• How to complete this task:
Everything from the line containing "let a := x.base * 65536 + off" to the last line of the records must be returned verbatim; nothing else belongs in the output.

################

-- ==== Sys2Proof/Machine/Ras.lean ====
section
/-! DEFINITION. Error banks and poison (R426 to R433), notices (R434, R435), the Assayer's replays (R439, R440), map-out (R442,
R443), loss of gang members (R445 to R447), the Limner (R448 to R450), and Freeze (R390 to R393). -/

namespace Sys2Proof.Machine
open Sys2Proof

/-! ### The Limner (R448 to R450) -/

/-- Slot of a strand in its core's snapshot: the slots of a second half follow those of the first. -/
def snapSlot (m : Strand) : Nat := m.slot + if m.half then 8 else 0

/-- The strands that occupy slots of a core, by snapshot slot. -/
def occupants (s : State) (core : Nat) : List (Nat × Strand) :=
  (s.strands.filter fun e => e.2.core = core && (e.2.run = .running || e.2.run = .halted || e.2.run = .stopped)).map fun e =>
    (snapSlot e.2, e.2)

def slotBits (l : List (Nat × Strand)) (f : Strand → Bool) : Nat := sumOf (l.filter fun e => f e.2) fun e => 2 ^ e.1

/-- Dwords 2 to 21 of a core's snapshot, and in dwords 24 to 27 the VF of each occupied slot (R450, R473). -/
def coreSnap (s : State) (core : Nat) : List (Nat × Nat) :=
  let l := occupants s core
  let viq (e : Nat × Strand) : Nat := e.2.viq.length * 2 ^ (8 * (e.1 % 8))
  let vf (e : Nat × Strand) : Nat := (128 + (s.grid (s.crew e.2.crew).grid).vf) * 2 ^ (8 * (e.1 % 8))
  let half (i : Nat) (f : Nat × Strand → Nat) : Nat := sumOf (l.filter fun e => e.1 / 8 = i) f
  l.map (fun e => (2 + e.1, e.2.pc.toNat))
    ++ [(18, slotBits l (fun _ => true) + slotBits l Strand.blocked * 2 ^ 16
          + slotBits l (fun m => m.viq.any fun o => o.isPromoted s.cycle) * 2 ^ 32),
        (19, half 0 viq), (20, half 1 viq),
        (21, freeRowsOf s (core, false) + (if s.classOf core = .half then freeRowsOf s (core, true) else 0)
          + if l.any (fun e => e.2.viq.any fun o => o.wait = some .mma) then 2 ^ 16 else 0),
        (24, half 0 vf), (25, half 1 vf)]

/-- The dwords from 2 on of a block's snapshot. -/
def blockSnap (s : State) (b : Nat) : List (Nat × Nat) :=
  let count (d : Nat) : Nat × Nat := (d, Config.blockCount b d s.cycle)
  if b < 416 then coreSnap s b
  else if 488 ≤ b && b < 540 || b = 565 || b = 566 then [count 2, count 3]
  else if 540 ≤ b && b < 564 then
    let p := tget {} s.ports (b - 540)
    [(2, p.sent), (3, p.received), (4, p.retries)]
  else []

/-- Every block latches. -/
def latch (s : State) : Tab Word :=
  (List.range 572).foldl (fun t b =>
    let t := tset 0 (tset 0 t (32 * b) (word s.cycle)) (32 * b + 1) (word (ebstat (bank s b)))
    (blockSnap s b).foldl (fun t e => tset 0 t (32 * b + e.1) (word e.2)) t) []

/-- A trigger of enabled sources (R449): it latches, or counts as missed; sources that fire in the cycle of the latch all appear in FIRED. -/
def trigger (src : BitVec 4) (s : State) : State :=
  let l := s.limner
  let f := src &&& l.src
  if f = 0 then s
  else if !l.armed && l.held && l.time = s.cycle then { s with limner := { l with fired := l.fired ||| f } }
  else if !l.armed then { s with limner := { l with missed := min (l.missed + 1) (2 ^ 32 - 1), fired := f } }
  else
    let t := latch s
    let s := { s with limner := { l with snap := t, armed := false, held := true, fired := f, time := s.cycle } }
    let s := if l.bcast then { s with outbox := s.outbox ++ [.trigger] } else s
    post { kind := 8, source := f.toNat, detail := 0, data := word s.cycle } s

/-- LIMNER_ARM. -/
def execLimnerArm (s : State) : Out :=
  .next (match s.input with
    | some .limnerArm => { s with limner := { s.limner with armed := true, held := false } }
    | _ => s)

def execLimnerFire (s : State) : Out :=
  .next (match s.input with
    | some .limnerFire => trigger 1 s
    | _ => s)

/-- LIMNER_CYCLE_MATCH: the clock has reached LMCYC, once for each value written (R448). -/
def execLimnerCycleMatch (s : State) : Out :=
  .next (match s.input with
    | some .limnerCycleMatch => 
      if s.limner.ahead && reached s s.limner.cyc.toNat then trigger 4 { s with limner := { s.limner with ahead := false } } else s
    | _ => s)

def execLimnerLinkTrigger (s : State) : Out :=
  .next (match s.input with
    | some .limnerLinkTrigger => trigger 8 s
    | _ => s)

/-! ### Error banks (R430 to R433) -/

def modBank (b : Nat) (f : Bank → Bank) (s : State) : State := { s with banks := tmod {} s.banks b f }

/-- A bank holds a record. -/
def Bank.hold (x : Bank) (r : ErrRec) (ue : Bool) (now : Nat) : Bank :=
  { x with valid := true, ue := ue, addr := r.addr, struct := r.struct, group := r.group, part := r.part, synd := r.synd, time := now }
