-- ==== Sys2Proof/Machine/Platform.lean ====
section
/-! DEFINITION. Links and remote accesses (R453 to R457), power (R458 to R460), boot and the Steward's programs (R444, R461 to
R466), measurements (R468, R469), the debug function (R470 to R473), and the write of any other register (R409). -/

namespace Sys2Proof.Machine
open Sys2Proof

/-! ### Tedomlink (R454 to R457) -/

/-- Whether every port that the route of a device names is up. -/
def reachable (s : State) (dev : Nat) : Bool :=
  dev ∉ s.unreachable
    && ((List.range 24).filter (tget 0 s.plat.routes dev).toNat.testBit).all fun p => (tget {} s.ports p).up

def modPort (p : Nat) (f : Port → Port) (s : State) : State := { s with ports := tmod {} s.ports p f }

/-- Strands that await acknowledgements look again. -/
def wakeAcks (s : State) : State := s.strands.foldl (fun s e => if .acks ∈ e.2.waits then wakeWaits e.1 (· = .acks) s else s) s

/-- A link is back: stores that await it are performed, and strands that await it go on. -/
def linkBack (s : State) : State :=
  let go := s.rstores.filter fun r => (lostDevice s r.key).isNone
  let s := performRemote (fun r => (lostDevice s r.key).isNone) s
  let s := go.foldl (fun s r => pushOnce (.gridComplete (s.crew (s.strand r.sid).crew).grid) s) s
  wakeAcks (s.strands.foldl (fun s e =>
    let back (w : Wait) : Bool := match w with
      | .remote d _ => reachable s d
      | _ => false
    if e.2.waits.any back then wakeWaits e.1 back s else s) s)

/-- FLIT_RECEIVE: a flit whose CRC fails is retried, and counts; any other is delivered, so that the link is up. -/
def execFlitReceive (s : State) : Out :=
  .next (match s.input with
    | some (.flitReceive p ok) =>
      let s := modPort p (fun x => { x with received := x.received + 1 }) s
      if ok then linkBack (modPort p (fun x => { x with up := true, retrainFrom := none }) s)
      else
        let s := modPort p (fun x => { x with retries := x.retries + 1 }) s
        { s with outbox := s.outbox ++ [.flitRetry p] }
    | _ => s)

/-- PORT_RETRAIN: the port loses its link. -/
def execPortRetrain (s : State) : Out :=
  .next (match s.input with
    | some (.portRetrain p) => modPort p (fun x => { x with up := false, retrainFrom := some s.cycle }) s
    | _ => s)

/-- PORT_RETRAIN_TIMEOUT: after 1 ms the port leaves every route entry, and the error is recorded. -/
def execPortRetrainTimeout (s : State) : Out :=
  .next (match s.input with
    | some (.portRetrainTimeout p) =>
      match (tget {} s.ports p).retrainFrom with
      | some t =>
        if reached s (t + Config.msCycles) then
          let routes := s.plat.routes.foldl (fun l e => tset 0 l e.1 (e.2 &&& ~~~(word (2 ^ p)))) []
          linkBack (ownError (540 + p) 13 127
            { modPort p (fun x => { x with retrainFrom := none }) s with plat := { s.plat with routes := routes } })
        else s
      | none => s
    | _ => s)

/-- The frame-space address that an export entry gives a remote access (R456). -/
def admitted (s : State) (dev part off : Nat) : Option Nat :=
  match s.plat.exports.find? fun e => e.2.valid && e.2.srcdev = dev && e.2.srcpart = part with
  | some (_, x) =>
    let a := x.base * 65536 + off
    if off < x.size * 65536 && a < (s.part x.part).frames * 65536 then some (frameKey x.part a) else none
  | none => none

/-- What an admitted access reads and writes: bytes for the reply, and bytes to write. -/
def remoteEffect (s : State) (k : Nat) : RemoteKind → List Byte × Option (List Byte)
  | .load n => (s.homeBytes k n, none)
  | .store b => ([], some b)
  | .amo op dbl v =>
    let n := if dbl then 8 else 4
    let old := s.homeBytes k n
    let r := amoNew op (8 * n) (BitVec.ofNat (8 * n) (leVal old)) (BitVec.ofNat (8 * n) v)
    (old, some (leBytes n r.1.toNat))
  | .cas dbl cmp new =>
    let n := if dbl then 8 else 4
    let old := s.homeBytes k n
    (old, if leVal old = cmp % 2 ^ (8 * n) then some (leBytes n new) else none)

################

• Response to the exercise:
    let a := x.base * 65536 + off
    if off < x.size * 65536 && a < (s.part x.part).frames * 65536 then some (frameKey x.part a) else none
  | none => none

/-- What an admitted access reads and writes: bytes for the reply, and bytes to write. -/
def remoteEffect (s : State) (k : Nat) : RemoteKind → List Byte × Option (List Byte)
  | .load n => (s.homeBytes k n, none)
  | .store b => ([], some b)
  | .amo op dbl v =>
    let n := if dbl then 8 else 4
    let old := s.homeBytes k n
    let r := amoNew op (8 * n) (BitVec.ofNat (8 * n) (leVal old)) (BitVec.ofNat (8 * n) v)
    (old, some (leBytes n r.1.toNat))
  | .cas dbl cmp new =>
    let n := if dbl then 8 else 4
    let old := s.homeBytes k n
    (old, if leVal old = cmp % 2 ^ (8 * n) then some (leBytes n new) else none)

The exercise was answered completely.